The main flavor compound that we distinctly recognize as vanilla comes from a chemical called vanillin. It’s possible to isolate vanillin in a lab to make vanilla flavor.
Vanilla flavor “doesn’t have any vanilla in it but it has vanillin in it, which is the same compound that happens in nature, but is manmade,” Havkin-Frenkel said.
That’s mostly what we eat when we get Nilla wafers or vanilla coffee creamers or any number of vanilla-flavored products.
Nadia Berenstein, a flavor historian, said vanilla flavor was first made in Germany, in the 1870s.
“Two chemical researchers figured out how to synthesize it from a compound called coniferin, which is basically found in the sap of different kinds of evergreens.”
It’s possible to get vanillin from vanilla beans, but you can also use other things. Over the years, scientists have produced vanillin from coal tar, wood bark, paper pulp, clove oil and fossil fuels.
Whatever the source, vanillin is vanillin. “A chemist will tell you that they’re identical,” Berenstein said.
Natural vs. Artificial Flavor
On a box of cookies or a carton of ice cream, though, flavor labeling gets complicated. If the vanilla flavor comes from spices, botanicals, fruits, or vegetables, it’s labeled as natural vanilla flavor.
Most of our vanilla flavor today comes from petrochemicals, which has to be labeled as an artificial flavor.
Both are manufactured in a laboratory, but from different ingredients.
“Right now it’s really a question of classification,” Berenstein said.
When companies like Hershey’s and Nestle promise to use natural flavors, they are not promising to use real vanilla.

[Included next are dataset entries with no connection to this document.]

/-- Zextw (R103). -/
def execZextw (rd ra : GReg) (s : State) : Host.Outcome State Fault Refusal :=
  aluRR s rd ra (fun a => zext32 (lo32 a))

/-- Addi (R105). -/
def execAddi (rd ra : GReg) (imm : BitVec 16) (s : State) : Host.Outcome State Fault Refusal :=
  aluRR s rd ra (fun a => a + imm.signExtend 64)

/-- Andi (R105). -/
def execAndi (rd ra : GReg) (imm : BitVec 16) (s : State) : Host.Outcome State Fault Refusal :=
  aluRR s rd ra (fun a => a &&& imm.zeroExtend 64)

/-- Ori (R105). -/
def execOri (rd ra : GReg) (imm : BitVec 16) (s : State) : Host.Outcome State Fault Refusal :=
  aluRR s rd ra (fun a => a ||| imm.zeroExtend 64)

/-- Xori (R105). -/
def execXori (rd ra : GReg) (imm : BitVec 16) (s : State) : Host.Outcome State Fault Refusal :=
  aluRR s rd ra (fun a => a ^^^ imm.zeroExtend 64)

/-- Slti (R105). -/
def execSlti (rd ra : GReg) (imm : BitVec 16) (s : State) : Host.Outcome State Fault Refusal :=
  aluRR s rd ra (fun a => boolWord (decide (a.toInt < imm.toInt)))

/-- Sltiu (R105). -/
def execSltiu (rd ra : GReg) (imm : BitVec 16) (s : State) : Host.Outcome State Fault Refusal :=
  aluRR s rd ra (fun a => boolWord (decide (a.toNat < (imm.signExtend 64).toNat)))

/-- Muli (R105). -/
def execMuli (rd ra : GReg) (imm : BitVec 16) (s : State) : Host.Outcome State Fault Refusal :=
  aluRR s rd ra (fun a => a * imm.signExtend 64)

/-- Shli (R106). -/
def execShli (rd ra : GReg) (c : Fin 64) (s : State) : Host.Outcome State Fault Refusal :=
  aluRR s rd ra (fun a => shl64 a c.val)

/-- Shri (R106). -/
def execShri (rd ra : GReg) (c : Fin 64) (s : State) : Host.Outcome State Fault Refusal :=
  aluRR s rd ra (fun a => shr64 a c.val)

/-- Srai (R106). -/
def execSrai (rd ra : GReg) (c : Fin 64) (s : State) : Host.Outcome State Fault Refusal :=
  aluRR s rd ra (fun a => sra64 a c.val)

/-- Rori (R106). -/
def execRori (rd ra : GReg) (c : Fin 64) (s : State) : Host.Outcome State Fault Refusal :=
  aluRR s rd ra (fun a => ror64 a c.val)

/-- Insh (R107). -/
def execInsh (rd : GReg) (q : Fin 4) (imm : BitVec 16) (s : State) : Host.Outcome State Fault Refusal :=
  aluRR s rd rd (fun a => insQuarter a q.val imm)

/-- The thread at a target block, its windows closed (R30, R38). -/
def Ctx.jumped (c : Ctx) (target : Word) : Ctx := { c with pc := target, enter := .admitted, windows := [], wait := 0 }

/-- A taken transfer to a target (R28-R31): otherwise than for a target that fails its check, which has no effect and is taken at the next position (R114), the link is written, if there is one, and the target is next. -/
def transfer (s : State) (link : Option GReg) (target : Word) : Act :=
  let t := s.cur
  let c := s.ctx t
  match s.checkTarget t.core target (admits t .admitted) with
  | .wait s => .stay s .memory .none
  | .fault code va => .jump (s.setCtx t { c with enter := .refused code va, wait := 0 })
  | .ok s _ =>
    let c := match link with | some rd => c.setG rd c.blk.next | none => c
    .jump (s.setCtx t (c.jumped target))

But it turns out there’s a problem there, too. Not only is there not enough vanilla bean to meet global demand, there’s not enough of the so-called natural vanilla flavor to go around.
New alternatives
Companies are exploring new methods to make the flavor. A company called T. Hasegawa has been making vanilla flavor from fermented sugar.
A synthetic biology firm called Ginkgo Bioworks is in the early stages of exploring whether it can make vanilla flavor — and other flavors — by genetically modifying yeast. Ginkgo modifies the genes in yeast, taking the flavor-making mechanisms from plants and placing them in the yeast’s genetic code. Feed the yeast a little sugar, and voila, it pumps out your desired flavor.
If they succeed in making vanillin this way, will it be natural?
“I like to think of it as a third category,” said Ginkgo’s Christina Agapakis. “I think that the distinctions that we draw between natural and artificial are themselves pretty artificial. There’s a lot of nuance.”
There’s nuance in taste, too. Often, we just prefer whatever flavor we grew up eating. Teresa Wall, for one, said she’ll keep using real vanilla.
When her caneles finally come out of the oven, she pops them out of their molds, then lets them cool before she eats one.
“Just like Oreos, I have certain ways. I always eat the top first. It’s super crispy because all the vanilla seeds are sitting there at the top and then you get this really intense flavor and that’s probably my favorite part.”